__The data__
● ● ● ● ● ● ●

/-! ### `forgetTyp` -/

@[simp] theorem forgetTyp_idx : (forgetTyp s).idx = s.idx := rfl
@[simp] theorem forgetTyp_typ : (forgetTyp s).typ = Config.freeTyp s.free := rfl
@[simp] theorem forgetTyp_buf : (forgetTyp s).buf = s.buf := rfl
@[simp] theorem forgetTyp_halted : (forgetTyp s).halted = s.halted := rfl
@[simp] theorem forgetTyp_inputs : (forgetTyp s).inputs = s.inputs := rfl
@[simp] theorem forgetTyp_stream : (forgetTyp s).stream = s.stream := rfl
@[simp] theorem forgetTyp_out : (forgetTyp s).out = s.out := rfl
@[simp] theorem forgetTyp_host : (forgetTyp s).host = s.host := rfl
@[simp] theorem forgetTyp_seen : (forgetTyp s).seen = s.seen := rfl
@[simp] theorem forgetTyp_free : (forgetTyp s).free = s.free + 1 := rfl

/-! ### `rearm` -/

@[simp] theorem rearm_idx : (rearm s).idx = 0#3 := rfl
@[simp] theorem rearm_typ : (rearm s).typ = Config.freeTyp s.free := rfl
@[simp] theorem rearm_buf : (rearm s).buf = [] := rfl
@[simp] theorem rearm_halted : (rearm s).halted = s.halted := rfl
@[simp] theorem rearm_inputs : (rearm s).inputs = s.inputs := rfl
@[simp] theorem rearm_stream : (rearm s).stream = s.stream := rfl
@[simp] theorem rearm_out : (rearm s).out = s.out := rfl
@[simp] theorem rearm_host : (rearm s).host = s.host := rfl
@[simp] theorem rearm_seen : (rearm s).seen = s.seen := rfl
@[simp] theorem rearm_free : (rearm s).free = s.free + 1 := rfl

/-! ### `driveDecoder` -/

@[simp] theorem driveDecoder_idx (m : Msg) : (driveDecoder m s).idx = s.idx := rfl
@[simp] theorem driveDecoder_typ (m : Msg) : (driveDecoder m s).typ = s.typ := rfl
@[simp] theorem driveDecoder_buf (m : Msg) : (driveDecoder m s).buf = s.buf := rfl
@[simp] theorem driveDecoder_halted (m : Msg) : (driveDecoder m s).halted = s.halted := rfl
@[simp] theorem driveDecoder_inputs (m : Msg) : (driveDecoder m s).inputs = s.inputs := rfl
@[simp] theorem driveDecoder_stream (m : Msg) : (driveDecoder m s).stream = s.stream := rfl
@[simp] theorem driveDecoder_out (m : Msg) : (driveDecoder m s).out = { s.out with dec := some m } := rfl
@[simp] theorem driveDecoder_host (m : Msg) : (driveDecoder m s).host = s.host := rfl
@[simp] theorem driveDecoder_seen (m : Msg) : (driveDecoder m s).seen = s.seen := rfl
@[simp] theorem driveDecoder_free (m : Msg) : (driveDecoder m s).free = s.free := rfl

/-! ### `emit` -/

@[simp] theorem emit_idx (m : Msg) : (emit m s).idx = s.idx := rfl
@[simp] theorem emit_typ (m : Msg) : (emit m s).typ = s.typ := rfl
@[simp] theorem emit_buf (m : Msg) : (emit m s).buf = s.buf := rfl
@[simp] theorem emit_halted (m : Msg) : (emit m s).halted = s.halted := rfl
@[simp] theorem emit_inputs (m : Msg) : (emit m s).inputs = s.inputs := rfl
@[simp] theorem emit_stream (m : Msg) : (emit m s).stream = s.stream := rfl
@[simp] theorem emit_out (m : Msg) : (emit m s).out = { s.out with msg := some m } := rfl
@[simp] theorem emit_host (m : Msg) : (emit m s).host = s.host := rfl
@[simp] theorem emit_seen (m : Msg) : (emit m s).seen = { s.seen with trace := s.seen.trace ++ [m] } := rfl
@[simp] theorem emit_free (m : Msg) : (emit m s).free = s.free := rfl

/-! ### `pulseRdRelease` -/

@[simp] theorem pulseRdRelease_idx : (pulseRdRelease s).idx = s.idx := rfl
@[simp] theorem pulseRdRelease_typ : (pulseRdRelease s).typ = s.typ := rfl
@[simp] theorem pulseRdRelease_buf : (pulseRdRelease s).buf = s.buf := rfl
@[simp] theorem pulseRdRelease_halted : (pulseRdRelease s).halted = s.halted := rfl
@[simp] theorem pulseRdRelease_inputs : (pulseRdRelease s).inputs = s.inputs := rfl
@[simp] theorem pulseRdRelease_stream : (pulseRdRelease s).stream = s.stream := rfl
@[simp] theorem pulseRdRelease_out : (pulseRdRelease s).out = { s.out with rdRelease := true } := rfl
@[simp] theorem pulseRdRelease_host : (pulseRdRelease s).host = s.host := rfl
@[simp] theorem pulseRdRelease_seen :
    (pulseRdRelease s).seen = { s.seen with rdReleases := s.seen.rdReleases + 1 } := rfl
@[simp] theorem pulseRdRelease_free : (pulseRdRelease s).free = s.free := rfl

/-! ### `pulseCloseReq` -/

@[simp] theorem pulseCloseReq_idx : (pulseCloseReq s).idx = s.idx := rfl
@[simp] theorem pulseCloseReq_typ : (pulseCloseReq s).typ = s.typ := rfl
@[simp] theorem pulseCloseReq_buf : (pulseCloseReq s).buf = s.buf := rfl
@[simp] theorem pulseCloseReq_halted : (pulseCloseReq s).halted = s.halted := rfl
@[simp] theorem pulseCloseReq_inputs : (pulseCloseReq s).inputs = s.inputs := rfl
@[simp] theorem pulseCloseReq_stream : (pulseCloseReq s).stream = s.stream := rfl
@[simp] theorem pulseCloseReq_out : (pulseCloseReq s).out = { s.out with closeReq := true } := rfl
@[simp] theorem pulseCloseReq_host : (pulseCloseReq s).host = s.host := rfl
@[simp] theorem pulseCloseReq_seen : (pulseCloseReq s).seen = { s.seen with closeReqs := s.seen.closeReqs + 1 } := rfl
@[simp] theorem pulseCloseReq_free : (pulseCloseReq s).free = s.free := rfl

● ● ● ● ● ● ●

__Brief__
Retype the records that precede this task, keeping them exactly the same.

__Response box__
/-! ### `forgetTyp` -/

@[simp] theorem forgetTyp_idx : (forgetTyp s).idx = s.idx := rfl
@[simp] theorem forgetTyp_typ : (forgetTyp s).typ = Config.freeTyp s.free := rfl
@[simp] theorem forgetTyp_buf : (forgetTyp s).buf = s.buf := rfl
@[simp] theorem forgetTyp_halted : (forgetTyp s).halted = s.halted := rfl
@[simp] theorem forgetTyp_inputs : (forgetTyp s).inputs = s.inputs := rfl
@[simp] theorem forgetTyp_stream : (forgetTyp s).stream = s.stream := rfl
@[simp] theorem forgetTyp_out : (forgetTyp s).out = s.out := rfl
@[simp] theorem forgetTyp_host : (forgetTyp s).host = s.host := rfl
@[simp] theorem forgetTyp_seen : (forgetTyp s).seen = s.seen := rfl
@[simp] theorem forgetTyp_free : (forgetTyp s).free = s.free + 1 := rfl

/-! ### `rearm` -/

@[simp] theorem rearm_idx : (rearm s).idx = 0#3 := rfl
@[simp] theorem rearm_typ : (rearm s).typ = Config.freeTyp s.free := rfl
@[simp] theorem rearm_buf : (rearm s).buf = [] := rfl
@[simp] theorem rearm_halted : (rearm s).halted = s.halted := rfl
@[simp] theorem rearm_inputs : (rearm s).inputs = s.inputs := rfl
@[simp] theorem rearm_stream : (rearm s).stream = s.stream := rfl
@[simp] theorem rearm_out : (rearm s).out = s.out := rfl
@[simp] theorem rearm_host : (rearm s).host = s.host := rfl
@[simp] theorem rearm_seen : (rearm s).seen = s.seen := rfl
@[simp] theorem rearm_free : (rearm s).free = s.free + 1 := rfl

/-! ### `driveDecoder` -/

@[simp] theorem driveDecoder_idx (m : Msg) : (driveDecoder m s).idx = s.idx := rfl
@[simp] theorem driveDecoder_typ (m : Msg) : (driveDecoder m s).typ = s.typ := rfl
@[simp] theorem driveDecoder_buf (m : Msg) : (driveDecoder m s).buf = s.buf := rfl
@[simp] theorem driveDecoder_halted (m : Msg) : (driveDecoder m s).halted = s.halted := rfl
@[simp] theorem driveDecoder_inputs (m : Msg) : (driveDecoder m s).inputs = s.inputs := rfl
@[simp] theorem driveDecoder_stream (m : Msg) : (driveDecoder m s).stream = s.stream := rfl
@[simp] theorem driveDecoder_out (m : Msg) : (driveDecoder m s).out = { s.out with dec := some m } := rfl
@[simp] theorem driveDecoder_host (m : Msg) : (driveDecoder m s).host = s.host := rfl
@[simp] theorem driveDecoder_seen (m : Msg) : (driveDecoder m s).seen = s.seen := rfl
@[simp] theorem driveDecoder_free (m : Msg) : (driveDecoder m s).free = s.free := rfl

/-! ### `emit` -/

@[simp] theorem emit_idx (m : Msg) : (emit m s).idx = s.idx := rfl
@[simp] theorem emit_typ (m : Msg) : (emit m s).typ = s.typ := rfl
@[simp] theorem emit_buf (m : Msg) : (emit m s).buf = s.buf := rfl
@[simp] theorem emit_halted (m : Msg) : (emit m s).halted = s.halted := rfl
@[simp] theorem emit_inputs (m : Msg) : (emit m s).inputs = s.inputs := rfl
@[simp] theorem emit_stream (m : Msg) : (emit m s).stream = s.stream := rfl
@[simp] theorem emit_out (m : Msg) : (emit m s).out = { s.out with msg := some m } := rfl
@[simp] theorem emit_host (m : Msg) : (emit m s).host = s.host := rfl
@[simp] theorem emit_seen (m : Msg) : (emit m s).seen = { s.seen with trace := s.seen.trace ++ [m] } := rfl
@[simp] theorem emit_free (m : Msg) : (emit m s).free = s.free := rfl

/-! ### `pulseRdRelease` -/

@[simp] theorem pulseRdRelease_idx : (pulseRdRelease s).idx = s.idx := rfl
@[simp] theorem pulseRdRelease_typ : (pulseRdRelease s).typ = s.typ := rfl
@[simp] theorem pulseRdRelease_buf : (pulseRdRelease s).buf = s.buf := rfl
@[simp] theorem pulseRdRelease_halted : (pulseRdRelease s).halted = s.halted := rfl
@[simp] theorem pulseRdRelease_inputs : (pulseRdRelease s).inputs = s.inputs := rfl
@[simp] theorem pulseRdRelease_stream : (pulseRdRelease s).stream = s.stream := rfl
@[simp] theorem pulseRdRelease_out : (pulseRdRelease s).out = { s.out with rdRelease := true } := rfl
@[simp] theorem pulseRdRelease_host : (pulseRdRelease s).host = s.host := rfl
@[simp] theorem pulseRdRelease_seen :
    (pulseRdRelease s).seen = { s.seen with rdReleases := s.seen.rdReleases + 1 } := rfl
@[simp] theorem pulseRdRelease_free : (pulseRdRelease s).free = s.free := rfl

/-! ### `pulseCloseReq` -/

@[simp] theorem pulseCloseReq_idx : (pulseCloseReq s).idx = s.idx := rfl
@[simp] theorem pulseCloseReq_typ : (pulseCloseReq s).typ = s.typ := rfl
@[simp] theorem pulseCloseReq_buf : (pulseCloseReq s).buf = s.buf := rfl
@[simp] theorem pulseCloseReq_halted : (pulseCloseReq s).halted = s.halted := rfl
@[simp] theorem pulseCloseReq_inputs : (pulseCloseReq s).inputs = s.inputs := rfl
@[simp] theorem pulseCloseReq_stream : (pulseCloseReq s).stream = s.stream := rfl
@[simp] theorem pulseCloseReq_out : (pulseCloseReq s).out = { s.out with closeReq := true } := rfl
@[simp] theorem pulseCloseReq_host : (pulseCloseReq s).host = s.host := rfl
@[simp] theorem pulseCloseReq_seen : (pulseCloseReq s).seen = { s.seen with closeReqs := s.seen.closeReqs + 1 } := rfl
@[simp] theorem pulseCloseReq_free : (pulseCloseReq s).free = s.free := rfl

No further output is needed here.